WHAT YOU SHOULD DO
What lines in the listing include "acts"? Return a copy of each.
______________________________
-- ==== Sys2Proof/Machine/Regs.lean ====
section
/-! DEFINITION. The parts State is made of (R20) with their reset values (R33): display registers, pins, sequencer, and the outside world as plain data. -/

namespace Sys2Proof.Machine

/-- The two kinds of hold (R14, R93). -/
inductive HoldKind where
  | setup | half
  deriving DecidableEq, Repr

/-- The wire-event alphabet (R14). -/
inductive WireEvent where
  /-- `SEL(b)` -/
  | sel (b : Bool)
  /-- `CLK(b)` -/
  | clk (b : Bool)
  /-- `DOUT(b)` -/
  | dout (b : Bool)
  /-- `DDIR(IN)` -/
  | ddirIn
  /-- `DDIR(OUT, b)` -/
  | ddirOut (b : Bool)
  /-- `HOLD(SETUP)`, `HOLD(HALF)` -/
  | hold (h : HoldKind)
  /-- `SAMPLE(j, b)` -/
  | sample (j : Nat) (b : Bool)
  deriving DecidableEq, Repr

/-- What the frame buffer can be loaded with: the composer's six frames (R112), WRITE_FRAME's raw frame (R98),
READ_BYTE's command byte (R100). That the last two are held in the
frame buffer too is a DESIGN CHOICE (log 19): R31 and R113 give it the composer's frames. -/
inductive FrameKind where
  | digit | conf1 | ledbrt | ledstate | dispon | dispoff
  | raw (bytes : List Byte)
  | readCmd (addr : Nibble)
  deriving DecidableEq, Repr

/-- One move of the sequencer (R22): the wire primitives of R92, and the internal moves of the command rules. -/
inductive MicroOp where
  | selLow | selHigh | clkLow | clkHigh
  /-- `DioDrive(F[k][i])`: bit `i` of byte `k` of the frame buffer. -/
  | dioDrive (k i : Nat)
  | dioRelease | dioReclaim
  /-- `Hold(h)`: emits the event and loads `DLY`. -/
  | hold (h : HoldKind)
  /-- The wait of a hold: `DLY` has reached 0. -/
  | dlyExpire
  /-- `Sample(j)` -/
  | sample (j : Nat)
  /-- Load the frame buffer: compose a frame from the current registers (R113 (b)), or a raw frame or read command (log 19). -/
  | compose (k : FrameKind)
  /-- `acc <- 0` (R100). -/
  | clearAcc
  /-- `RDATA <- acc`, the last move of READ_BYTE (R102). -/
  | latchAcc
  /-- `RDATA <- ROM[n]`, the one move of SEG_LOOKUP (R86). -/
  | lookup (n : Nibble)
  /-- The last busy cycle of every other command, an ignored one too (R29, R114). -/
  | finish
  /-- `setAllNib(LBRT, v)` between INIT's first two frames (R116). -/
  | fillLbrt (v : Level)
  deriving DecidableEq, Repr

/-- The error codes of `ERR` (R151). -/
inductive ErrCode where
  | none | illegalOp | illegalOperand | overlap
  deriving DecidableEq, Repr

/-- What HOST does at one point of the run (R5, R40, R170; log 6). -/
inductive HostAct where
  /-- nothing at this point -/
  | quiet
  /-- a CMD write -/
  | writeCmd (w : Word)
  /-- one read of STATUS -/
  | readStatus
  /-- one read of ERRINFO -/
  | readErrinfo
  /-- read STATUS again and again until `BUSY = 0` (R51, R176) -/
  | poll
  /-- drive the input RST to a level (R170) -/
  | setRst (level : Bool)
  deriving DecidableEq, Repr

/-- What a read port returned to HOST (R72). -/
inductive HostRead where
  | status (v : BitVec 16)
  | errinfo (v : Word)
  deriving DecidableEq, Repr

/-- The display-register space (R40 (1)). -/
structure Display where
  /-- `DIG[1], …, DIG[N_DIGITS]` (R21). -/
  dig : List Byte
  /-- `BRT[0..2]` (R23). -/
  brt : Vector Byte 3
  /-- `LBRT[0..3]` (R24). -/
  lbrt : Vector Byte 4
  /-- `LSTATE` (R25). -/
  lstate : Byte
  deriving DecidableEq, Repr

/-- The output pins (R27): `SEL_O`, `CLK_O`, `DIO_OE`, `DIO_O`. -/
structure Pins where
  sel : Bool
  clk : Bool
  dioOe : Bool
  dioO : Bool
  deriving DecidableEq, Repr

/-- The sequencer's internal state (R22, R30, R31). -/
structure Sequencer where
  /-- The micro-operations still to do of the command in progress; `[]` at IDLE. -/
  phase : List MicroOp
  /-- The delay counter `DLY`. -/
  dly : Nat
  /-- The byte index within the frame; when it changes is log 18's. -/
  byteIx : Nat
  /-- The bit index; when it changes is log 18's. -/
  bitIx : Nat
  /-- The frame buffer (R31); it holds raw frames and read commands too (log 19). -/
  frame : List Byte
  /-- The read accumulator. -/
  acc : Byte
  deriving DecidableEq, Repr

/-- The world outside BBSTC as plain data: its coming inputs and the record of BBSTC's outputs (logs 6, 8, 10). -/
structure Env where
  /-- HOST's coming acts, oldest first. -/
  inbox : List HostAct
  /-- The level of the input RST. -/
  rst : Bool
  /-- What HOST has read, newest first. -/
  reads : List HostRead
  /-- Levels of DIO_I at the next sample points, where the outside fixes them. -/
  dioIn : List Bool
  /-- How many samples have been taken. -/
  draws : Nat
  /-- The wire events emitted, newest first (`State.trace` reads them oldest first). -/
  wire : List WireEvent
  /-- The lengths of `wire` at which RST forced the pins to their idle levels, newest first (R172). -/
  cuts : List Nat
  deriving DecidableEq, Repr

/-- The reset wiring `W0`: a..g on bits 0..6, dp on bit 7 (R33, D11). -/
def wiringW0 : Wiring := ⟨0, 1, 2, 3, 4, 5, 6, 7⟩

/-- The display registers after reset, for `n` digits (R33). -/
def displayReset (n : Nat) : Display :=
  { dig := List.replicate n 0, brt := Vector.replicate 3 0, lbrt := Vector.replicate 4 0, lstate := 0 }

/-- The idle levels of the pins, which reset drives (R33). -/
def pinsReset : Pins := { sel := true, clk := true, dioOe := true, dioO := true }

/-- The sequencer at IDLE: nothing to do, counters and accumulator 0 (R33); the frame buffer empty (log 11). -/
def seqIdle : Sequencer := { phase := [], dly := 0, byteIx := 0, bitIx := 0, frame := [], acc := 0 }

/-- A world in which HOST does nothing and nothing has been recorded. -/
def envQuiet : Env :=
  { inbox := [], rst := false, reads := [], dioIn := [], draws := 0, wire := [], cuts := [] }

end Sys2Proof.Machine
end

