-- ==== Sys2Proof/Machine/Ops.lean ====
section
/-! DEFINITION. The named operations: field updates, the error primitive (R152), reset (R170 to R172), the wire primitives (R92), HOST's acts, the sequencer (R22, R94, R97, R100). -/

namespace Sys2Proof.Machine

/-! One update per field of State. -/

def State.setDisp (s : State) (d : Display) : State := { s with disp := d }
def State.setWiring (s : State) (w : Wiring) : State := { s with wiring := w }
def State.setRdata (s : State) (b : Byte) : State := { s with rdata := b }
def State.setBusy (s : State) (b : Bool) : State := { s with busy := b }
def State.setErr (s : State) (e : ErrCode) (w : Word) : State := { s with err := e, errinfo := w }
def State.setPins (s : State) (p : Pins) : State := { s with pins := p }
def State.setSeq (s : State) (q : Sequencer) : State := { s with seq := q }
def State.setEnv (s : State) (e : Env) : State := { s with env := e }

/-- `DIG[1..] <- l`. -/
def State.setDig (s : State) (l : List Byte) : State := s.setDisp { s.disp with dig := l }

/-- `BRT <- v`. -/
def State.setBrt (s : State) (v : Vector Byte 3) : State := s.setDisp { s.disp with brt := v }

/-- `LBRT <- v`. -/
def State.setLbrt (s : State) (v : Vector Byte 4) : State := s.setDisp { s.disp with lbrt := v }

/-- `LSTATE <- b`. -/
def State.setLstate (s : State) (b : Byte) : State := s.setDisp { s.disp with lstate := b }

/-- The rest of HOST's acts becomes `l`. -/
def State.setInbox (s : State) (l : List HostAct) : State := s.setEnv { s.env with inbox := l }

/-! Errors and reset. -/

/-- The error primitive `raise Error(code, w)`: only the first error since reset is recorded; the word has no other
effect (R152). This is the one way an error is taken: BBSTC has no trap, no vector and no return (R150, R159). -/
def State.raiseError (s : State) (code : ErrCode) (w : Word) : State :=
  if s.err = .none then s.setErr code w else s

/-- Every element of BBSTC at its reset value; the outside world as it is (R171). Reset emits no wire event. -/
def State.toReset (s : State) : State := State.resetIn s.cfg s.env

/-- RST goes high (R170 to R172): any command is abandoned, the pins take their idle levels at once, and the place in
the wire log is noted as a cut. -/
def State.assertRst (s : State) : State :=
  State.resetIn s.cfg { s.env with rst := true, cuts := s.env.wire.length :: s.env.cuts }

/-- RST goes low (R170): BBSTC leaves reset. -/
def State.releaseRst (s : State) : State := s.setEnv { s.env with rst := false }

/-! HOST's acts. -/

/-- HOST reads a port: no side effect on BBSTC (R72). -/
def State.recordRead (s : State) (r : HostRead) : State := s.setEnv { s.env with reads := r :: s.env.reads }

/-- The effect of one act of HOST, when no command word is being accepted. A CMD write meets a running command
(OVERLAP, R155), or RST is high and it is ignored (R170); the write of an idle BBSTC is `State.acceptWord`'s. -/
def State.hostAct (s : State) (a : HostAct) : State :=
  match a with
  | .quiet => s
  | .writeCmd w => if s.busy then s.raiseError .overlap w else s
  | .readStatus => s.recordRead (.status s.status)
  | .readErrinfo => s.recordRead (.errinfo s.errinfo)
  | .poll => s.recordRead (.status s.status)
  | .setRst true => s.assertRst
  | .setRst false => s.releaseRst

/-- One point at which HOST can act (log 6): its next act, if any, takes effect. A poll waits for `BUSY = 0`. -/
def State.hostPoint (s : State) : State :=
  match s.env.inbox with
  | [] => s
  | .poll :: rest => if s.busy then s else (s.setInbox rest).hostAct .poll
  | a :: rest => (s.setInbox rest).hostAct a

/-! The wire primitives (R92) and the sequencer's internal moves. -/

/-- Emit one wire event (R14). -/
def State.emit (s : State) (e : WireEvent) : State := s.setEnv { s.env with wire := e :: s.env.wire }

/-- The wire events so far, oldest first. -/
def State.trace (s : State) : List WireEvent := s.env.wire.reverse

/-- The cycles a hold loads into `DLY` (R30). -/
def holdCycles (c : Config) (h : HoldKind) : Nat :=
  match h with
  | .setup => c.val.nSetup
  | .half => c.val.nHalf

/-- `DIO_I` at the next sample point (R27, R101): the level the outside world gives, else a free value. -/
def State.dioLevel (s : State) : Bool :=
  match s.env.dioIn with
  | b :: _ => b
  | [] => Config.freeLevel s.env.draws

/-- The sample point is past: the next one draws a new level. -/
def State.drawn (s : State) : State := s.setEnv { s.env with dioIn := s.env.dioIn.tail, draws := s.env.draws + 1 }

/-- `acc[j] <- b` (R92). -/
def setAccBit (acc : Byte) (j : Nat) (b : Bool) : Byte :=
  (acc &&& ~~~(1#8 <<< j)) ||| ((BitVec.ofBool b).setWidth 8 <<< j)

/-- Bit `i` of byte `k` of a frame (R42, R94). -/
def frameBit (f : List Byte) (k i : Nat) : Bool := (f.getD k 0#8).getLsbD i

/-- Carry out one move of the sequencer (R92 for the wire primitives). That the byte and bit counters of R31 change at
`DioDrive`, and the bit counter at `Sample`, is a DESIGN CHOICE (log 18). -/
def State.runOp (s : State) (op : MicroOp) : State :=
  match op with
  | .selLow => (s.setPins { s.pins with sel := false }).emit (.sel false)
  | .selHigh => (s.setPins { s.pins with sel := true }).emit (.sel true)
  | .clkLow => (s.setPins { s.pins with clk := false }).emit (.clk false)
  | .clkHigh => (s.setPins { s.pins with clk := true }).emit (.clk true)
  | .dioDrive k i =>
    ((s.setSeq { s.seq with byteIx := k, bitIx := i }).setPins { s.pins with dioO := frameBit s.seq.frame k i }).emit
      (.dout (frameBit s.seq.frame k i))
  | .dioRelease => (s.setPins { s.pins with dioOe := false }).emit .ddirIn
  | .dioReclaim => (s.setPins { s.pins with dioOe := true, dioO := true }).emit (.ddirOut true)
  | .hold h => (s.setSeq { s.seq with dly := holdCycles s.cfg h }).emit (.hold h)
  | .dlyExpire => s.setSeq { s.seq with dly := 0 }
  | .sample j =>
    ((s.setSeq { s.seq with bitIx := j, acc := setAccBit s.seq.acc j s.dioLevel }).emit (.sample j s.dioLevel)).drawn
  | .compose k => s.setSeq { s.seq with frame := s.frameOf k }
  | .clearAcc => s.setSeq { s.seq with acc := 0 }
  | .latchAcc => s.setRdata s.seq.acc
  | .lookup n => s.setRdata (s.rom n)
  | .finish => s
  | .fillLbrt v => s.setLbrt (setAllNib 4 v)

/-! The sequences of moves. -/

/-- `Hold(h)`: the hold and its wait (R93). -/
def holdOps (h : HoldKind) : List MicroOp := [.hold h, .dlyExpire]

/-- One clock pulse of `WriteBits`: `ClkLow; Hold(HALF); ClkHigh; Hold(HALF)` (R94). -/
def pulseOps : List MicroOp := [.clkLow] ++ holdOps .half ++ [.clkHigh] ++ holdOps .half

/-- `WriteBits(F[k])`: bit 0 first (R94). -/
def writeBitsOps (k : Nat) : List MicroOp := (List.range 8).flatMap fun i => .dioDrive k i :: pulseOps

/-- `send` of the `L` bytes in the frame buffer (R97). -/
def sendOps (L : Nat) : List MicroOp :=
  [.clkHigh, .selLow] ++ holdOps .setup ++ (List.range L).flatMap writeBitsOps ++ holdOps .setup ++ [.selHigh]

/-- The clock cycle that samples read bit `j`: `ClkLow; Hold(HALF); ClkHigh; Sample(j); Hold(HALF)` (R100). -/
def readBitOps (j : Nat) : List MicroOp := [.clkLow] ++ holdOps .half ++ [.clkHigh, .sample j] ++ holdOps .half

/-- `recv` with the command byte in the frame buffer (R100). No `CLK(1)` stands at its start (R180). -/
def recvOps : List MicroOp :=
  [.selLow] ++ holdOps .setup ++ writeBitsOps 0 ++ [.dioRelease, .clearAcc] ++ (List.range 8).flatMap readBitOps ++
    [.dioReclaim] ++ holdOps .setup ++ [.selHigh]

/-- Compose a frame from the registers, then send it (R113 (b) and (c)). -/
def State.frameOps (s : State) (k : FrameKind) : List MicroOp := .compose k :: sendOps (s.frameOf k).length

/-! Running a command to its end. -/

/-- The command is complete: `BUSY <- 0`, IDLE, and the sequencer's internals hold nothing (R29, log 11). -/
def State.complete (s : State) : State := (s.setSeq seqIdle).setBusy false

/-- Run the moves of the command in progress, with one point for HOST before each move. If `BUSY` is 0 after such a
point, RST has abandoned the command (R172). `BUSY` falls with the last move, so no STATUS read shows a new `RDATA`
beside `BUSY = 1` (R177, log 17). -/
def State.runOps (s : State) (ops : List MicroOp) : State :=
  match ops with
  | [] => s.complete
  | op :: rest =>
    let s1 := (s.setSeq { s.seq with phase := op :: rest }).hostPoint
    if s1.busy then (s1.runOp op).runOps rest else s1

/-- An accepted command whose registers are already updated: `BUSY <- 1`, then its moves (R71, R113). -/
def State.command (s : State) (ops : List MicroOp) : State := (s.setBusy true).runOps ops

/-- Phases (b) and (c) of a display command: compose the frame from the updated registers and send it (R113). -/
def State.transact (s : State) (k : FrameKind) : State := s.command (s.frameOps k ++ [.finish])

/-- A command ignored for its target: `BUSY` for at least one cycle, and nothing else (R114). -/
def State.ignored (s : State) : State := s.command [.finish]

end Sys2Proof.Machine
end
______________________________
TASK OUTPUT
  /-- HOST's coming acts, oldest first. -/
/-! DEFINITION. The named operations: field updates, the error primitive (R152), reset (R170 to R172), the wire primitives (R92), HOST's acts, the sequencer (R22, R94, R97, R100). -/
/-- The rest of HOST's acts becomes `l`. -/
/-! HOST's acts. -/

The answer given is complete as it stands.